Travailler avec le danger
Marie-Ève Beckers avoue que son métier est dangereux et que les blessures font partie du jeu. « Tu dois être prête à tout, on ne sait jamais ce que le réalisateur va nous demander. Un tournage évolue très rapidement. L’entraînement est primordial; si les muscles ne sont pas réchauffés, le risque de blessures est très élevé. On est des athlètes professionnels, on pratique les scènes des dizaines de fois. Tout est calculé pour un encadrement sécuritaire. J’ai rarement vu quelque chose qui n’a aucun bon sens, mais parfois ça ne fonctionne pas comme prévu. »
La cascadeuse a déjà subi une importante commotion cérébrale. Plus elle vieillit, plus elle tente d’apprendre à ne pas trop dépasser ses limites. L’ordre hiérarchique des cascadeurs est semblable à celui du karaté, on respecte beaucoup les plus expérimentés. Certains deviennent par la suite coordonnateurs de cascades, une avenue qui l’intéresse.

Cascades au féminin
Marie-Ève Beckers travaille principalement à Toronto. Question de budget, les productions américaines font plus souvent appel aux cascadeurs que les productions d’ici. Elle se représente elle-même et le bouche-à-oreille est sa meilleure publicité.
Avec son gabarit de 5 pieds 3 pouces, la spécialiste des arts martiaux peut incarner plusieurs actrices. C’est un travail de coopération. « Je les représente à la caméra devant le monde entier. Tu n’as pas le choix de développer une belle relation, précise-t-elle. On élabore les scènes de combat, on apprend la chorégraphie ensemble et on pratique toute la journée. Il faut aimer le travail de l’ombre, mais savoir performer quand les projecteurs sont sur nous. »
Selon elle, les femmes cascadeuses ont plusieurs opportunités au niveau du doublage, car les actrices n’ont parfois pas envie de prendre le risque de se faire frapper, de sauter une clôture ou de simplement courir dans le froid. On fait affaire avec une doublure au cas. Les contrats pour les séries télévisées garantissent du travail sur du long terme. « On apprend à marcher comme l’actrice, à bouger comme elle, explique la casse-cou. Quand les gens ne me reconnaissent pas, c’est que j’ai fait une bonne job! »
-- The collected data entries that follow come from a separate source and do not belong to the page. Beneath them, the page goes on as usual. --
-- ==== Sys2Proof/Machine/UnitsLink.lean ====
section
/-!
DEFINITION. The state of a Thoyr link that is no register field: the link layer (07), the stall schedulers and flows (08), the open
market's queues (08, 09), and the transit store with its holding area (08).
-/
namespace Sys2Proof.Machine

/-- A run of a page (R215). -/
structure Run where
  kind : Nat
  len : Nat
  flow : Nat
  deriving DecidableEq, Repr

/-- An open packet (R233): its header words, payload, launch bell (R62) with whether it had passed when the packet reached the head of its
channel, the issuing core when it is this chip's porter's, and the link and section it arrived on, with the credit units it holds there. -/
structure OpenPkt where
  w0 : Nat
  w1 : Nat
  data : List Byte
  launch : Option (Nat × Option Bool)
  core : Option Nat
  via : Option (Nat × Nat × Nat)
  deriving DecidableEq, Repr

/-- A sequenced frame of the transmit queue or the replay buffer (R190): its sequence number once sent, TYPE, plan bell and stall,
ENC, its payload as it goes on the line, the time of its last departure in ns (R193), and the open packet that it ends (R203). -/
structure TxFrame where
  seq : Nat
  typ : Nat
  bell : Nat
  stall : Nat
  enc : Bool
  payload : List Byte
  sentAt : Nat
  pkt : Option OpenPkt
  deriving DecidableEq, Repr

/-- An accepted sequenced frame that waits in the receive FIFO (R196, R230): TYPE, plan bell, stall, payload in clear. -/
structure RxFrame where
  typ : Nat
  bell : Nat
  stall : Nat
  payload : List Byte
  deriving DecidableEq, Repr

/-- The coded stream of a link's transmit direction (R184, R185): the frames sent on it, the message bits that wait for a codeword (their
value, first bit lowest, and number), and the last codeword, first symbol first. -/
structure Line where
  frames : Nat
  bits : Nat
  held : Nat
  word : List Nat
  deriving DecidableEq, Repr

/-- A transmit segment (R207): its first sequence number, SEG and EPOCH, its additional data and cipher text so far, and its tag once it
has ended. -/
structure TxSeg where
  start : Nat
  seg : Nat
  epoch : Nat
  aad : List Byte
  text : List Byte
  tag : Nat
  deriving DecidableEq, Repr

/-- A segment of the receive direction (R207): its first sequence number, SEG and EPOCH, the bell of its mark, and whether its EPOCH is the
one that this side's own rekey bell gives (R208); `guess` tells that its mark has not come and the receiver counts on it from its stall count. -/
structure RxSeg where
  start : Nat
  seg : Nat
  epoch : Nat
  bell : Nat
  sound : Bool
  guess : Bool
  deriving DecidableEq, Repr

/-- An accepted frame that a tag has not covered yet: sequence number, additional data, cipher text (none for NIL). -/
structure RxLog where
  seq : Nat
  aad : List Byte
  text : List Byte
  deriving DecidableEq, Repr

/-- A segment whose tag has arrived and waits for its frames: the segment, the number after its last frame, its tag. -/
structure RxTag where
  seg : RxSeg
  stop : Nat
  tag : Nat
  deriving DecidableEq, Repr

/-- The table sets of a link (R213, R410): whether a set has been committed, the transmit and receive base, and the division (REQ, RPL, CTL,
AWN, six bits each). -/
structure TableSets where
  live : Bool
  tx : Nat
  rx : Nat
  cfg : Nat
  deriving DecidableEq, Repr

/-- A transmit flow (R222, R223): its cached descriptor (R218, 256 bits), whether it failed its check and whether it was loaded; the permits;
for PUT and ACC whether a vector is in progress; its vector number modulo the permit count, the granule cursor; the porter entries of the waiting
PUTs (core and index) and that of the PUT whose source is being read; the granules of the staging buffer, none until read; whether a TRIG 1 flow
lacked permits at its first stall of the round; and the watch: consecutive waiting bells, the wait code of R263, whether it was reported, whether it
progressed and sent a stall EMPTY in this bell (R263). -/
structure TFlow where
  desc : Nat
  refused : Bool
  loaded : Bool
  permits : Nat
  active : Bool
  slot : Nat
  cursor : Nat
  puts : List (Nat × Nat)
  reading : Option (Nat × Nat)
  staged : List (Option (List Byte))
  lack : Bool
  wait : Nat
  code : Nat
  reported : Bool
  moved : Bool
  starved : Bool
  deriving DecidableEq, Repr

/-- A receive flow (R224-R227): its descriptor, the vector arriving modulo the permit count, its granule cursor, the granules landed of
each vector (by slot), the mask of slots that hold a whole vector, the slot RELEASE clears next, and the watch. -/
structure RFlow where
  desc : Nat
  refused : Bool
  loaded : Bool
  slot : Nat
  cursor : Nat
  got : Map Nat
  whole : Nat
  rel : Nat
  wait : Nat
  code : Nat
  reported : Bool
  moved : Bool
  deriving DecidableEq, Repr

/-- A permit message in a port's permit queue (R226). -/
structure Permit where
  chip : Nat
  link : Nat
  flow : Nat
  count : Nat
  deriving DecidableEq, Repr

/-- A packet being sent in fragments (R234): the packet and the frames' payloads left. -/
structure Sending where
  pkt : OpenPkt
  left : List (List Byte)
  deriving DecidableEq, Repr

/-- A link's state. `coeffs` is the mask of lanes with kept coefficients; `lanes`, `widthMax`, `speed`, `enc` the committed LNK_CFG
(R201). `rb` is the replay buffer, `txq` the new frames in plan order. `rpl` is the sequence number of the next frame of a replay in progress;
`rplFrom`, `rplCount` are R195's, `rplDue` a further replay from that number (by timeout or not) that waits until this one is sent in full;
`rplAt` the last replay's start and time in ns (R193). `nakDue` asks for a NAK, `nakHeld` bars further ones (R191). `flushFlag` is R202's,
`fresh` makes the next entry to UP number from 0 (R190). `catchup` is the replay of R202, `assign` R231's permission to assign new frames, `setP`
that a mark is to name P, once every frame before `rxNext` is accepted. `retrainNow` is R206's mark sent. `trains` are the TRAIN frames this side
has sent since it last entered HANDSHAKE (R199), and `peer` the chip last found at the other end. `flushed` holds the booked flows (receive or
transmit, number) of the flushed notices of the last flush (R203). `slot` is the next stall of this bell, `retryBell` the last bell with a retry
event (R232), `marks` the marks received in this UP (R54), `rxStall` the stall of the next frame by the receiver's count (R209), `wire` the last
frame sent, `line` its coded stream. `live` tells that a table set has been committed (R410), `commit` is the latched bell of STL_COMMIT; `base`
what is decided for a bell (R243); `prev` is what was in force before the bell it names; `ran` the flows that the transmit pages of the earlier
bells of this round booked (R222). `dues` are credit units by class and section (R239), `used` the units of the packets sent there and not yet
returned, oldest first (R238); `cur` the packet being sent of a class, `part` the bytes reassembled. `keyZ` is the ECDH secret (R366), `key`,
`nextKey` and `oldKey` the key slots, `rekey` the armed rekey bell and `rekeyed` that of the last rekey, `lowSide` DIR's order (R207); `segs` the
transmit segments, `rxSegs` those being received, newest first. -/
structure LinkUnit where
  coeffs : Nat
  lanes : Nat
  widthMax : Nat
  speed : Nat
  enc : Bool
  rb : List TxFrame
  txq : List TxFrame
  rpl : Option Nat
  rplFrom : Option Nat
  rplCount : Nat
  rplDue : Option Bool
  rplAt : Option (Nat × Nat)
  nakDue : Bool
  nakHeld : Bool
  flushFlag : Bool
  fresh : Bool
  catchup : Bool
  assign : Bool
  setP : Bool
  retrainNow : Bool
  trains : List TrainFrame
  peer : Option Nat
  flushed : List (Bool × Nat)
  slot : Nat
  retryBell : Option Nat
  marks : Nat
  rxStall : Nat
  wire : List Byte
  line : Line
  rxFifo : List RxFrame
  txPages : List (Nat × List Run)
  rxPages : List (Nat × List Run)
  txGood : List Run
  rxGood : List Run
  live : Bool
  commit : Option Nat
  base : Option (Nat × TableSets)
  prev : Option (Nat × TableSets)
  ran : List Nat
  tflows : Map TFlow
  rflows : Map RFlow
  permits : List Permit
  dues : Map Nat
  used : Map (List Nat)
  openQ : Map (List OpenPkt)
  cur : Map (Option Sending)
  part : Map (List Byte)
  throttled : Nat
  keyZ : Option Nat
  key : Nat
  nextKey : Option Nat
  oldKey : Option Nat
  rekey : Option Nat
  rekeyed : Option Nat
  lowSide : Bool
  segs : List TxSeg
  rxSegs : List RxSeg
  rxLog : List RxLog
  rxTags : List RxTag
  rxNext : Nat
  deriving DecidableEq, Repr

def TFlow.reset : TFlow := ⟨0, false, false, 0, false, 0, 0, [], none, [], false, 0, 0, false, false, false⟩
def RFlow.reset : RFlow := ⟨0, false, false, 0, 0, [], 0, 0, 0, 0, false, false⟩

/-- What a link's transmitters put on the line (R197): nothing, the training pattern every 100 µs, the training pattern, TRAIN frames, frames. -/
inductive LineOut
  | idle
  | probe
  | pattern
  | train
  | frames
  deriving DecidableEq, Repr

/-- A link after power-on: OFF, nothing queued, numbering fresh (R190). -/
def LinkUnit.reset : LinkUnit :=
  { coeffs := 0, lanes := 15, widthMax := 3, speed := 0, enc := false, rb := [], txq := [], rpl := none, rplFrom := none,
    rplCount := 0, rplDue := none, rplAt := none, nakDue := false, nakHeld := false, flushFlag := false, fresh := true, catchup := false,
    assign := false, setP := false, retrainNow := false, trains := [], peer := none, flushed := [], slot := 0, retryBell := none,
    marks := 0, rxStall := 0, wire := [], line := ⟨0, 0, 0, []⟩, rxFifo := [], txPages := [], rxPages := [], txGood := [], rxGood := [],
    live := false, commit := none, base := none, prev := none, ran := [], tflows := [], rflows := [], permits := [], dues := [], used := [],
    openQ := [], cur := [], part := [], throttled := 0, keyZ := none, key := 0, nextKey := none, oldKey := none, rekey := none,
    rekeyed := none, lowSide := false, segs := [], rxSegs := [], rxLog := [], rxTags := [], rxNext := 0 }

/-- A granule of a transit store half that is present (R227): its bytes, its nil bit, the MCAST flows that send it, and those (link
and flow) that have taken it. -/
structure TGran where
  bytes : List Byte
  nil : Bool
  fanout : Nat
  takers : List (Nat × Nat)
  deriving DecidableEq, Repr

/-- A frame in the holding area (R225): its half, link, receive flow and that flow's descriptor when it arrived, slot and granule within the
vector, whether it waits for a transit granule, the core and local granule or the transit granule it waits for, its bytes and NIL. -/
structure Held where
  half : Nat
  link : Nat
  flow : Nat
  desc : Nat
  slot : Nat
  gran : Nat
  transit : Bool
  core : Nat
  place : Nat
  bytes : List Byte
  nil : Bool
  deriving DecidableEq, Repr

/-- The open market's shared state: packets that have reached this chip, the last valid throttle pair in KiB (R241), the armed route
commit and the base decided for a bell (R243), the flushed links whose route entries the armed commit replaces and those whose replacement waits
until no commit is armed (R271, R272), the requests of control cores (SRC_ID, TAG) that left LATE (R62) and their completions
(SRC_ID, TAG, status; R250). -/
structure OpenUnit where
  arrived : List OpenPkt
  thrOn : Nat
  thrOff : Nat
  commit : Option Nat
  base : Option (Nat × Nat)
  moving : List Nat
  reroute : List Nat
  openMap : List Nat
  late : List (Nat × Nat)
  done : List (Nat × Nat × Nat)
  deriving DecidableEq, Repr

def OpenUnit.reset : OpenUnit := ⟨[], 256, 128, none, none, [], [], [], [], []⟩

end Sys2Proof.Machine
end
Le travail manque toutefois au niveau des certains rôles génériques dans les scénarios qui sont souvent attribués aux hommes comme lors des altercations de gangs de rues, descentes de police, etc.
La copropriétaire du Centre proactif Karaté Sunfuki collabore aussi avec différents jeux vidéo comme Assassin’s Creed et Batman, où elle incarne des personnages en cinématique pour simuler les combats. Les projets demeurent extrêmement confidentiels tant que le film ou le jeu n’est pas public.
Marie-Ève Beckers déplore le manque de reconnaissance envers sa discipline. « Dans les galas comme les Oscars, il n’y a aucun prix pour les cascadeurs. Pourtant, lorsqu’on y pense, c’est grâce à eux que les mégaproductions comme Mission impossible ou Rapides et dangereux voient le jour. Ils ne reçoivent aucun mérite. »
Lorsqu’on lui demande si elle se sent menacée par la technologie des effets visuels, elle consent que le sujet préoccupe dans l’industrie, mais elle croit qu’on aura toujours besoin de références humaines pour plus de réalisme. Ouvrez l’œil, vous risquez de la voir sur grand écran prochainement!